Transcribe, word for word and without additions, each line below from the one containing "cycles (R506). -/" through the one containing "s.fe with msixSent", both ends included.

EXTRACTED MATERIAL section start

-- ==== Sys2Proof/Machine/Power.lean ====
section
/-! DEFINITION. Machine/Power.lean: throttling (R501, R505), clock gating (R506), scrubbing (R507, R508), power-on
reset and measured boot (R476, R509), device-fatal events (R510), the capability region (R511, R512). -/

namespace Sys2Proof.Machine

/-! ## The capability region -/

def Power.devstat (p : Power) : Word := at64 (b2n p.fatal) 63 + at64 p.reason.toNat 56 + at64 p.stage.toNat 52

/-- PWRCTL: budgets below 1,000 are taken as 1,000, above 3,600 as 3,600. -/
def Power.write (p : Power) (v : Word) : Power := { p with budget := BitVec.ofNat 16 (max 1000 (min 3600 (fld v 0 16))) }

/-- A doubleword of the region. PWRSTAT holds what the sensors last gave; PWRCTL.budget reads zero outside service mode (R8), and
a word that no record defines reads zero (R4). -/
def State.capWord (s : State) (off : Nat) (svc : Bool) : Word :=
  match off / 8 with
  | 0 => 0x0000001002010001
  | 1 => s.pwr.devstat
  | 2 => 0x0000002803010002
  | 3 => if svc then s.pwr.budget.setWidth 64 else 0
  | 4 => s.pwr.stat
  | 5 => 0x0000003802010003
  | 6 => 0x01FF00FFFC000000
  | 7 => 0x0000000002010004
  | 8 => 0x01FF00FFFA000000
  | _ => 0

/-! ## Events of the device -/

/-- The current setting of a place, free before its first change. -/
def State.limit (s : State) (p : ThrottlePlace) : BitVec 24 :=
  match s.pwr.limits.find? fun l => decide (l.1 = p) with
  | some l => l.2
  | none => (Config.freeWord s.clk.free 24).setWidth 24

/-- What is restored at a place, after which: the throttles from the one that began at a setting on are over (R505). -/
def restored (p : ThrottlePlace) (new : BitVec 24) : List (ThrottlePlace × BitVec 24) → Option (List (ThrottlePlace × BitVec 24))
  | [] => none
  | b :: bs =>
    if b.1 = p then (if b.2 = new then some bs else restored p new bs)
    else (restored p new bs).map fun r => b :: r

/-- One change of a clock, a voltage or an issue limit (R501): a cause lowers the setting; a restoration gives back one from before a
throttle that is not over (R505). Any other change does not happen. -/
def State.throttle (s : State) (p : ThrottlePlace) (cause : BitVec 4) (new : BitVec 24) : State :=
  let old := s.limit p
  let before : Option (List (ThrottlePlace × BitVec 24)) :=
    if cause < 4 then (if new < old then some ((p, old) :: s.pwr.before) else none)
    else if cause = 4 then restored p new s.pwr.before else none
  match before with
  | none => s
  | some b =>
    if 2 < p.qty then s
    else
      let s := s.chronograph (s.chronoRec p cause new old)
      { s with pwr := { s.pwr with limits := (p, new) :: s.pwr.limits.filter (fun l => decide (l.1 ≠ p)), before := b } }.fresh

/-- The sensors give new readings (R507, R512). -/
def Power.sensed (p : Power) (power : BitVec 16) (tj inlet : Byte) : Power :=
  { p with stat := at64 power.toNat 48 + at64 tj.toNat 40 + at64 inlet.toNat 32 }

/-- A worker core has held no resident frame and no queued envelope for 65,536 cycles (R506). -/
def State.mayGate (s : State) (c : Nat) : Bool :=
  decide (coreNo c ≠ 31) && (s.residents c).isEmpty && (s.core c).queue.isEmpty && decide (65536 ≤ s.clk.cycle - (s.core c).idleAt)

/-- A device-fatal event (R510). -/
def State.deviceFatal (s : State) (reason : BitVec 7) : State :=
  if s.pwr.fatal then s
  else { s with pwr := { s.pwr with fatal := true, reason := reason },
                fe := { s.fe with msixSent := s.fe.msixSent ++ [(0, 0), (1, 0)] } }

/-- A stage may run: its key is the one whose hash is fused, its signature over the digest holds, and its security version is not below
the rollback counter (R476). -/
def State.stageOk (s : State) (slot : Nat) (x : BootStage) : Bool :=
  decide (Config.sha512 (keyBytes x.key) = Config.firmwareKeyHash) && Config.ecdsaOk x.key x.digest x.sig
    && decide (Tab.get s.sec.rollback slot 0 ≤ x.version)

/-- The slot of the first stage, of those of slots 2–6, that fails; one that is not there fails. -/
def State.bootFails (s : State) (stages : List BootStage) : Option Nat :=
  [2, 3, 4, 5, 6].find? fun n => match stages[n - 2]? with
    | some x => !s.stageOk n x
    | none => true

/-- Measurement slots after boot: slot 1 is fixed, slots 2–7 hold the digests up to the stage that failed (R476). -/
def bootSlots (digests : List (BitVec 512)) (failed : Option Nat) : Table (BitVec 512) :=
  let ran (n : Nat) : Bool := match failed with
    | some f => decide (n < f)
    | none => true
  (1, Config.romDigest) :: (((List.range 6).map fun i => (i + 2, (digests[i]?).getD 0)).filter fun p => ran p.1)

/-- Power-on or fundamental reset: every register at its reset value, no job, memories without contents; host memory and
the fused rollback counters stay (R475, R476, R509). -/
def State.powerOn (s : State) (stages : List BootStage) (fuses : BitVec 512) : State :=
  let r := State.reset
  let failed := s.bootFails stages
  let digests := (stages.take 5).map (·.digest) ++ [fuses]
  { r with
    clk := { r.clk with stepNo := s.clk.stepNo, free := s.clk.free, dtime := s.clk.dtime },
    mem := { r.mem with host := s.mem.host },
    sec := { r.sec with slots := bootSlots digests failed, failed := failed, rollback := s.sec.rollback, draws := s.sec.draws },
    pwr := { r.pwr with stage := if failed.isSome then 0 else 5 } }

abbrev PwOut := Host.Outcome State Fault Refusal

/-- THROTTLE_CHANGE (R501, R505). -/
def execThrottleChange (place : ThrottlePlace) (cause : BitVec 4) (new : BitVec 24) (s : State) : PwOut :=
  .next (s.throttle place cause new)
/-- CORE_CLOCK_GATE (R506). -/
def execCoreClockGate (core : Nat) (s : State) : PwOut :=
  .next (if s.mayGate core then s.setCore core { s.core core with gated := true } else s)
/-- CORE_WAKE (R506). -/
def execCoreWake (core : Nat) (s : State) : PwOut :=
  .next (s.setCore core { s.core core with gated := false, idleAt := if (s.core core).gated then s.clk.cycle else (s.core core).idleAt })
/-- A line is marked uncorrectable, once; no copy answers for it (R507, R514). One of the relay region is a device-fatal event (R491,
R512). -/
def State.markLine (s : State) (p : Place) : State :=
  let add (l : Nat) (bad : List Nat) : List Nat := if bad.contains l then bad else l :: bad
  match p with
  | .dev pa =>
    if Config.reserved pa && Config.inRelay pa then s.deviceFatal 2
    else if pa < Config.devBytes then { s with mem := { s.mem with bad := add (pa / 64) s.mem.bad } }.dropCopies (pa / 64) else s
  | .bank t off => { s with mem := { s.mem with badBank := add (bankKey t off / 64) s.mem.badBank } }
  | .sram c off => { s with mem := { s.mem with badSram := add (sramKey c off / 64) s.mem.badSram } }
  | .image k off => { s with mem := { s.mem with badArena := add ((k * 4096 + off) / 64) s.mem.badArena } }
  | .latch t sideB second scale i => s.updArray t fun a =>
    let l := a.latch second sideB
    a.setLatch second sideB (if scale then { l with badScale := add i l.badScale } else { l with bad := add i l.bad })
  | _ => s

/-- SCRUB_LINE: a correctable error leaves the line's value; an uncorrectable line is marked (R507, R508, R514). -/
def execScrubLine (line : Place) (bad : Bool) (s : State) : PwOut := .next (if bad then s.markLine line else s)
/-- PWRCTL_WRITE (R512). -/
def execPwrctlWrite (v : Word) (s : State) : PwOut := .next { s with pwr := s.pwr.write v }
/-- DEVICE_FATAL (R510). -/
def execDeviceFatal (reason : BitVec 7) (s : State) : PwOut := .next (s.deviceFatal reason)
/-- POWER_ON_RESET (R509). -/
def execPowerOnReset (stages : List BootStage) (fuses : BitVec 512) (s : State) : PwOut := .next (s.powerOn stages fuses)
/-- DOMAIN_TIME_RESYNC: domain time takes the synchronised value (R399). -/
def execDomainTimeResync (t : Word) (s : State) : PwOut := .next { s with clk := { s.clk with dtime := t } }

end Sys2Proof.Machine
end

EXTRACTED MATERIAL section end

ANSWER SECTION:
/-- A worker core has held no resident frame and no queued envelope for 65,536 cycles (R506). -/
def State.mayGate (s : State) (c : Nat) : Bool :=
  decide (coreNo c ≠ 31) && (s.residents c).isEmpty && (s.core c).queue.isEmpty && decide (65536 ≤ s.clk.cycle - (s.core c).idleAt)

/-- A device-fatal event (R510). -/
def State.deviceFatal (s : State) (reason : BitVec 7) : State :=
  if s.pwr.fatal then s
  else { s with pwr := { s.pwr with fatal := true, reason := reason },
                fe := { s.fe with msixSent := s.fe.msixSent ++ [(0, 0), (1, 0)] } }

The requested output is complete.